* [YOUR ASSIGNMENT]
What is the number of lines in the data that contain "device"? Nothing besides that number, please.

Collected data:
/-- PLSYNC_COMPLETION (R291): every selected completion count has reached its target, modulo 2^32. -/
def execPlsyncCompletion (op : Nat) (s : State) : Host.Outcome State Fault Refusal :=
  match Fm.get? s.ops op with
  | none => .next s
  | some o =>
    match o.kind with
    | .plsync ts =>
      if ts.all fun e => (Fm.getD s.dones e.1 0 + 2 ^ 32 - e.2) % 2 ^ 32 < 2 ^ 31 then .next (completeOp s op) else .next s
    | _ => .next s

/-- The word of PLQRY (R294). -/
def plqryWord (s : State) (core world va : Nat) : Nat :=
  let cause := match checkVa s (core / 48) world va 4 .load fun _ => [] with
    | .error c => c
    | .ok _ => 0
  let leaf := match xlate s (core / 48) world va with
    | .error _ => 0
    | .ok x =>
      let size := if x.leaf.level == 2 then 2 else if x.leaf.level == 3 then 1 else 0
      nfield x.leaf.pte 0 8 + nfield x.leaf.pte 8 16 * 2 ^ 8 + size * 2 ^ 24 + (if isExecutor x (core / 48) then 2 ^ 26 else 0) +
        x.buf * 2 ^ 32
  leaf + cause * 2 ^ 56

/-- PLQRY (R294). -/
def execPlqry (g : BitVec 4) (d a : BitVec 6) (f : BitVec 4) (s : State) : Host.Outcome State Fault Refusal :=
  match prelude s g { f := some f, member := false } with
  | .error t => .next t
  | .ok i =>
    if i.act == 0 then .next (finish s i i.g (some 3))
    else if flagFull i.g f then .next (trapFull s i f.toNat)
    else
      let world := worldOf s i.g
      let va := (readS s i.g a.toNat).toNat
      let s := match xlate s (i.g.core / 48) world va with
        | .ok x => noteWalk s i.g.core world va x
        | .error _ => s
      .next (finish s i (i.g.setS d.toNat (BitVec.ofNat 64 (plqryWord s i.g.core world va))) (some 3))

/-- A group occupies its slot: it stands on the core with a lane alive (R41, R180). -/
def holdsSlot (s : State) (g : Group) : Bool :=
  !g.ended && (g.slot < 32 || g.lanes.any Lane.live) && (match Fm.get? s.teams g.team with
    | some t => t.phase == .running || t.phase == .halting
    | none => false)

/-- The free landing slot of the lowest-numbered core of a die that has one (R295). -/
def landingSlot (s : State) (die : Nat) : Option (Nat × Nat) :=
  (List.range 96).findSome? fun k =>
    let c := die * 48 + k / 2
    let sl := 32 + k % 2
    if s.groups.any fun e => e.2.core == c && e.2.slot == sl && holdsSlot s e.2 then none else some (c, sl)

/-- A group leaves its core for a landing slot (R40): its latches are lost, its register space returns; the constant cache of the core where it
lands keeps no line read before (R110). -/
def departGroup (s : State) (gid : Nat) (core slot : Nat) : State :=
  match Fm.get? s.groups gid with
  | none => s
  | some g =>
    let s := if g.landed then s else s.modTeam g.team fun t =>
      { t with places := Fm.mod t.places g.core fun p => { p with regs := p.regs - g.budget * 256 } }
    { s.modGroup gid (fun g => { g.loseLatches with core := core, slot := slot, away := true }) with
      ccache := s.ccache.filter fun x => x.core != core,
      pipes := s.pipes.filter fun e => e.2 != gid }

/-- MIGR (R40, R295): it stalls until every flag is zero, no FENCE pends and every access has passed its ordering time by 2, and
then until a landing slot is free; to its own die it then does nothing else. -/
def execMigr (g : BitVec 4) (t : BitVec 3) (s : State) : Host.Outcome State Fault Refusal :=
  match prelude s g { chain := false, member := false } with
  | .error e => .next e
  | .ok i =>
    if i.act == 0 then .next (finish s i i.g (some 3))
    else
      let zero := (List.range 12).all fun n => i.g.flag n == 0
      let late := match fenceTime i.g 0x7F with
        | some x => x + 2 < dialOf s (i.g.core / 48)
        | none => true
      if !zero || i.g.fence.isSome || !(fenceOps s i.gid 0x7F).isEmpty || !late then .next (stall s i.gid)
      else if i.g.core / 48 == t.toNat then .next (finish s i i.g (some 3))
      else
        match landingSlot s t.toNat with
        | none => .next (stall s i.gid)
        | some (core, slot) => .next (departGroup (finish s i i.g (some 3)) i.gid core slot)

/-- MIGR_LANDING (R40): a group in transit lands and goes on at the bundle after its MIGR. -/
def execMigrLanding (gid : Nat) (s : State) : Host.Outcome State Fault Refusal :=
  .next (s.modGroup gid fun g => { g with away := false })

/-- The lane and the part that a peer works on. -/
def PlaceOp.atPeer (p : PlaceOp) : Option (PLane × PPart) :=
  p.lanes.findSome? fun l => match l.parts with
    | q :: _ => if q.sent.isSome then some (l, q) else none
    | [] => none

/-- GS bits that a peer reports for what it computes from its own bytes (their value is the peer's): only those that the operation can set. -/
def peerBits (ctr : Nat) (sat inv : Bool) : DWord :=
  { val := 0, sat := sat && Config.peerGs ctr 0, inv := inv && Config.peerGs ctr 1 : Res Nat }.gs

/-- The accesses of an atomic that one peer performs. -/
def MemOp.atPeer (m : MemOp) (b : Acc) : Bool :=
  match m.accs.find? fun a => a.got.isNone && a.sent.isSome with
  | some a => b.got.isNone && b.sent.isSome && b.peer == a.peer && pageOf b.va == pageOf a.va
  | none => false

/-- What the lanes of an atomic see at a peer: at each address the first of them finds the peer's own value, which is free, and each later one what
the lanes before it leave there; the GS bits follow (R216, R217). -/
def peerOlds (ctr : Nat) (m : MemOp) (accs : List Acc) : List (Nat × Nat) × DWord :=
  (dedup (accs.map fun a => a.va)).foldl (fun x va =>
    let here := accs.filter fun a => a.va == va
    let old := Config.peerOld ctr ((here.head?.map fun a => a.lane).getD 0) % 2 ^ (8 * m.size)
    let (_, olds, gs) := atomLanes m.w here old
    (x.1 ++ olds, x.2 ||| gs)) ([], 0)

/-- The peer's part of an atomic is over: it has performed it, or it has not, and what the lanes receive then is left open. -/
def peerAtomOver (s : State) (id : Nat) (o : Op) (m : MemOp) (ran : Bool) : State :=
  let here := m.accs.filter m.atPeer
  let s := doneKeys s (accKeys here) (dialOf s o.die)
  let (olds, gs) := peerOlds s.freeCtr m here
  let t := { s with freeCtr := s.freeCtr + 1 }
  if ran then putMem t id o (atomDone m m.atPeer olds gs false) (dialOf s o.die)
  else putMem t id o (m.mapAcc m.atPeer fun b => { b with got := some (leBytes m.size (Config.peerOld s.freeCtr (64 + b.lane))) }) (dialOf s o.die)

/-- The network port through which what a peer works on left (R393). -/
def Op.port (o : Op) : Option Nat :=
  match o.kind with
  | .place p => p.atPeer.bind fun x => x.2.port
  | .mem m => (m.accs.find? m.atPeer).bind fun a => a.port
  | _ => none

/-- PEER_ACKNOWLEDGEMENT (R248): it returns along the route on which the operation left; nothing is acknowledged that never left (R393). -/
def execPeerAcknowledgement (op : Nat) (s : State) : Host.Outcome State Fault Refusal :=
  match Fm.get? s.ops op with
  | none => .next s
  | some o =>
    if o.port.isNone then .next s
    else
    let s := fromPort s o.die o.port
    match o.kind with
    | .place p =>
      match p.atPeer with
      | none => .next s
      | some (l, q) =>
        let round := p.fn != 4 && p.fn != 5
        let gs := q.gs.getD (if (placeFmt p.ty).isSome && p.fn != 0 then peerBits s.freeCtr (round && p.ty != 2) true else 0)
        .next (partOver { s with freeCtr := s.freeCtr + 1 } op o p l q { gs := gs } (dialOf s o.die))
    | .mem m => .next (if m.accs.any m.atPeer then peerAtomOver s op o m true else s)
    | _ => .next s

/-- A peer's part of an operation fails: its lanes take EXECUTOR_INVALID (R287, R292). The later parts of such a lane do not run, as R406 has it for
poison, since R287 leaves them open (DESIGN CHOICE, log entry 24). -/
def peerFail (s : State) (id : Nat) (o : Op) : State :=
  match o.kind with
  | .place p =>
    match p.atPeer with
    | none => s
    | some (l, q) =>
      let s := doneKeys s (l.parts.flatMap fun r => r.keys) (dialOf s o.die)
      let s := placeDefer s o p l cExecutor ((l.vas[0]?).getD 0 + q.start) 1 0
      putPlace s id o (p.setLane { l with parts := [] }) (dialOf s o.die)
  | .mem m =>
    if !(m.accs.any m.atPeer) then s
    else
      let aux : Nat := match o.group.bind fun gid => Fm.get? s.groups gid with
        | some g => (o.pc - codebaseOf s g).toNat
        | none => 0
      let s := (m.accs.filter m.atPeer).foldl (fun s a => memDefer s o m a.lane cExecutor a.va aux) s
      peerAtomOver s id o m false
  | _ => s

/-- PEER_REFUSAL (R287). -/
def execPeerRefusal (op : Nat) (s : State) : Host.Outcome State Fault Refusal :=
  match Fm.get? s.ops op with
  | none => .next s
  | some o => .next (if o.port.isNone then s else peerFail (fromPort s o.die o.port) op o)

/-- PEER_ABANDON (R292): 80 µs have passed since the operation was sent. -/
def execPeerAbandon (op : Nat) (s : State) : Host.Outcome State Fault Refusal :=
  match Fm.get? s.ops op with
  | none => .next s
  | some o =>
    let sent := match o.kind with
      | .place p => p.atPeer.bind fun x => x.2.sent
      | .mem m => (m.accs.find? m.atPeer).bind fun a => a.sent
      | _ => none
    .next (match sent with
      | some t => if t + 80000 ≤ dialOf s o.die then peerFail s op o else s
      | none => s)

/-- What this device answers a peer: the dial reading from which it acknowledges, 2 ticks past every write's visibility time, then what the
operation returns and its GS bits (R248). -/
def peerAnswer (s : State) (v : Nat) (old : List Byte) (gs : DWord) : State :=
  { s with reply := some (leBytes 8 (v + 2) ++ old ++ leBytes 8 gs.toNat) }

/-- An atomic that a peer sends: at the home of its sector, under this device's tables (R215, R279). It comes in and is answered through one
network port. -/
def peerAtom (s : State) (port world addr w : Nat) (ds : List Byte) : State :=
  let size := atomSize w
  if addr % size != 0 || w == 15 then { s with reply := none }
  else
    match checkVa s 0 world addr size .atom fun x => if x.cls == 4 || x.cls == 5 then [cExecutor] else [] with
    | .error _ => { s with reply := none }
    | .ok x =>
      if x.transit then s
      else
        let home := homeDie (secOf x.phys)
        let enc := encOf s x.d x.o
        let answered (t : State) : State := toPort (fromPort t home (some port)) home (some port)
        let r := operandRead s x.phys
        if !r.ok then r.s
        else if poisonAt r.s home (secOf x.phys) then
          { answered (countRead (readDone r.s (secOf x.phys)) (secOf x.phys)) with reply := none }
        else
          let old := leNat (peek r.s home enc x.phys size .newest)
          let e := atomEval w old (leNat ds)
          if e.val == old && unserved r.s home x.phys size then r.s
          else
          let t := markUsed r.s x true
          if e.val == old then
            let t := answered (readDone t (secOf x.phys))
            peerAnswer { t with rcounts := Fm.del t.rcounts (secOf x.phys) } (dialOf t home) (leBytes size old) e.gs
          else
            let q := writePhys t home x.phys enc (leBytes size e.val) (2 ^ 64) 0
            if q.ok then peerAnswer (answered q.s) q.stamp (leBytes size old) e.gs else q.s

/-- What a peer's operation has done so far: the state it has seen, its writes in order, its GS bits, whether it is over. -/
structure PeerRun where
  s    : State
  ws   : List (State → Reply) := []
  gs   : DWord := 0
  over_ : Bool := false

* [SOLUTION]
2